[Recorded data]
☆ ☆ ☆ ☆ ☆ ☆ ☆
-- ==== Sys2Proof/Machine/Operands.lean ====
section
/-!
DEFINITION. Operand forms (R31 to R33, R42): scalar sources and destinations, capability and extension
registers, immediates, and the bits of a word for a trap's TVAL (R52).
-/

namespace Sys2Proof.Machine

/-- A scalar source as slot `x` holds it; none for a clear named register (R31, R87). -/
def Slot.read (x : Slot) : Src → Option U64
  | .age i => some (x.rq.getD i.toNat 0#64)
  | .nam i => if x.present i.toNat then some (x.named i.toNat) else none

/-- A scalar source: a clear named register blocks the slot (R87). -/
def src (a : Src) : Exec U64 := do
  let x ← getSlot
  match x.read a with
  | some v => pure v
  | none => block

/-- A scalar result of the current slot (R32, R86). -/
def dst (d : Dst) (v : U64) : Exec Unit := modSlot fun x => x.result d v

/-- Capability register `i` of the current slot. -/
def kreg (i : BitVec 3) : Exec Cap := do
  let x ← getSlot
  pure (x.kreg i.toNat)

/-- A write to capability register `i` of the current slot. -/
def setK (i : BitVec 3) (c : Cap) : Exec Unit := modSlot fun x => { x with k := x.k.set Cap.null i.toNat c }

/-- A 64-bit truth value. -/
def flag (b : Bool) : U64 := if b then 1#64 else 0#64

/-- The word of a 32-bit instruction as TVAL holds it (R52). -/
def wordVal (e : Encoded) : U64 := BitVec.ofNat 64 e.bits

/-- The TVAL of an R-form word (R30, R52). -/
def rForm (major func5 : Nat) (d a b : BitVec 5) (md : BitVec 4) : U64 :=
  BitVec.ofNat 64 (2 + 4 * major + 2 ^ 8 * d.toNat + 2 ^ 13 * a.toNat + 2 ^ 18 * b.toNat + 2 ^ 23 * func5 + 2 ^ 28 * md.toNat)

/-- A privileged instruction in user mode raises PRIV (R38, R50). -/
def privileged (tval : U64) : Exec Unit := do
  let x ← getSlot
  require (!x.user) .priv tval

/-- The number of the current slot in its core (R12). -/
def slotNumber : Exec Nat := do
  let s ← get
  pure (slotNo s.cur)

/-- ILLOP unless the slot's role allows the instruction. -/
def roleIs (f : Nat → Bool) (tval : U64) : Exec Unit := do
  let n ← slotNumber
  require (f n) .illop tval

end Sys2Proof.Machine
end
☆ ☆ ☆ ☆ ☆ ☆ ☆
Your answer should consist of the lines above that hold the word "modSlot", copied exactly.

SOLUTION TO THE EXERCISE
def dst (d : Dst) (v : U64) : Exec Unit := modSlot fun x => x.result d v
def setK (i : BitVec 3) (c : Cap) : Exec Unit := modSlot fun x => { x with k := x.k.set Cap.null i.toNat c }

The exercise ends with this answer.